++++ EXTRACTED ENTRIES ++++
-- ==== Sys2Proof/Laws/Operands.lean ====
section
/-! SUPPORT. What each shared operation of the operand forms can do, said once: the claims' terms on the
right, so that a proof cites these lemmas and unfolds no operation. -/

namespace Sys2Proof.Machine

open Sys2Proof.Claims

/-! ## `Becomes` -/

theorem State.Becomes.refl (s : State) : s.Becomes s s.stored s.pc 0 :=
  ⟨fun _ => rfl, rfl, rfl, rfl, rfl, rfl, rfl⟩

theorem State.Becomes.charge {s u : State} {m : Cell → Byte} {p : Pc} {n : Nat} {st : Vector Pc 16}
    {mo : Mode} (h : s.Becomes u m p n st mo) (k : Nat) : s.Becomes (u.charge k) m p (n + k) st mo where
  cells := h.cells
  pc := h.pc
  cycles := by simp [h.cycles, Nat.add_assoc]
  stack := h.stack
  mode := h.mode
  pmem := h.pmem
  resets := h.resets

theorem State.Becomes.setPc {s u : State} {m : Cell → Byte} {p : Pc} {n : Nat} {st : Vector Pc 16}
    {mo : Mode} (h : s.Becomes u m p n st mo) (q : Pc) : s.Becomes (u.setPc q) m q n st mo where
  cells := h.cells
  pc := rfl
  cycles := h.cycles
  stack := h.stack
  mode := h.mode
  pmem := h.pmem
  resets := h.resets

theorem State.Becomes.setMode {s u : State} {m : Cell → Byte} {p : Pc} {n : Nat} {st : Vector Pc 16}
    {mo : Mode} (h : s.Becomes u m p n st mo) (x : Mode) : s.Becomes (u.setMode x) m p n st x where
  cells := h.cells
  pc := h.pc
  cycles := h.cycles
  stack := h.stack
  mode := rfl
  pmem := h.pmem
  resets := h.resets

theorem State.Becomes.store {s u : State} {m : Cell → Byte} {p : Pc} {n : Nat} {st : Vector Pc 16}
    {mo : Mode} (h : s.Becomes u m p n st mo) (c : Cell) (v : Byte) :
    s.Becomes (u.store c v) (Function.update m c v) p n st mo where
  cells := fun a => by
    rw [State.store_stored, h.cells, Function.update_apply]
  pc := h.pc
  cycles := h.cycles
  stack := h.stack
  mode := h.mode
  pmem := h.pmem
  resets := h.resets

theorem State.Becomes.setSlot {s u : State} {m : Cell → Byte} {p : Pc} {n : Nat} {st : Vector Pc 16}
    {mo : Mode} (h : s.Becomes u m p n st mo) (i : BitVec 4) (v : Pc) :
    s.Becomes (u.setSlot i v) m p n (st.set i.toNat v i.isLt) mo where
  cells := h.cells
  pc := h.pc
  cycles := h.cycles
  stack := by rw [State.setSlot_stack, h.stack]
  mode := h.mode
  pmem := h.pmem
  resets := h.resets

/-- The same effect in other words. -/
theorem State.Becomes.congr {s u : State} {m m' : Cell → Byte} {p p' : Pc} {n n' : Nat}
    {st st' : Vector Pc 16} {mo mo' : Mode} (h : s.Becomes u m p n st mo) (hm : ∀ c, m c = m' c)
    (hp : p = p') (hn : n = n') (hst : st = st') (hmo : mo = mo') : s.Becomes u m' p' n' st' mo' := by
  subst hp hn hst hmo
  exact ⟨fun c => (h.cells c).trans (hm c), h.pc, h.cycles, h.stack, h.mode, h.pmem, h.resets⟩

/-! ## Flags -/

theorem FlagWrite.onStatus_eq (F : FlagWrite) (old : Byte) :
    F.onStatus old = flagByte old (F.c.getD (old.getLsbD 0)) (F.dc.getD (old.getLsbD 1))
      (F.z.getD (old.getLsbD 2)) := by
  obtain ⟨c, dc, z⟩ := F
  rcases c with _ | _ | _ <;> rcases dc with _ | _ | _ <;> rcases z with _ | _ | _ <;>
    (revert old; decide +kernel)

theorem flagByte_old (old : Byte) :
    flagByte old (old.getLsbD 0) (old.getLsbD 1) (old.getLsbD 2) = old := by
  revert old; decide +kernel

/-- Writing flags, as the claims say it: a flag the write leaves alone keeps its value. -/
theorem State.Becomes.setFlags {s u : State} {m : Cell → Byte} {p : Pc} {n : Nat} {st : Vector Pc 16}
    {mo : Mode} (h : s.Becomes u m p n st mo) (F : FlagWrite) :
    s.Becomes (u.setFlags F) (withFlags m (F.c.getD ((m .status).getLsbD 0),
      F.dc.getD ((m .status).getLsbD 1), F.z.getD ((m .status).getLsbD 2))) p n st mo := by
  unfold State.setFlags
  split
  · have hs : F.onStatus u.status = F.onStatus (m .status) := by rw [State.status_eq, h.cells]
    rw [hs, FlagWrite.onStatus_eq]
    exact h.store _ _
  · next hF =>
    obtain ⟨c, dc, z⟩ := F
    simp only [FlagWrite.any, Bool.or_eq_true, Option.isSome_iff_ne_none, not_or, not_not] at hF
    obtain ⟨⟨rfl, rfl⟩, rfl⟩ := hF
    refine h.congr (fun a => ?_) rfl rfl rfl rfl
    simp only [withFlags, Option.getD_none, flagByte_old, Function.update_eq_self]

/-! ## Data accesses -/

theorem State.cellRead_not_forbidden {s : State} {c : Cell} {v : Byte} (h : s.cellRead c = .ok v) :
    ¬ forbidden (.cell c) := by
  rintro (hc | hc) <;> cases hc <;> cases h

/-- A target that can be read is not TOSL or TOSH. -/
theorem State.tRead_not_forbidden {s : State} {t : Target} {v : Byte} (h : s.tRead t = .ok v) :
    ¬ forbidden t := by
  cases t with
  | cell c => exact State.cellRead_not_forbidden h
  | null => rintro (h | h) <;> cases h
  | prog a => rintro (h | h) <;> cases h

/-- A write to TOSL or TOSH raises the fault (10_state R59). -/
theorem State.cellWrite_forbidden {s : State} {c : Cell} {v : Byte} (h : forbidden (.cell c)) :
    s.cellWrite c v = .error (.unmodelledRegister c) := by
  rcases h with h | h <;> cases h <;> rfl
++++
WHAT YOU NEED TO DO - Would you copy every line of the entries that includes the word "revert"?

TASK RESULT -
    (revert old; decide +kernel)
  revert old; decide +kernel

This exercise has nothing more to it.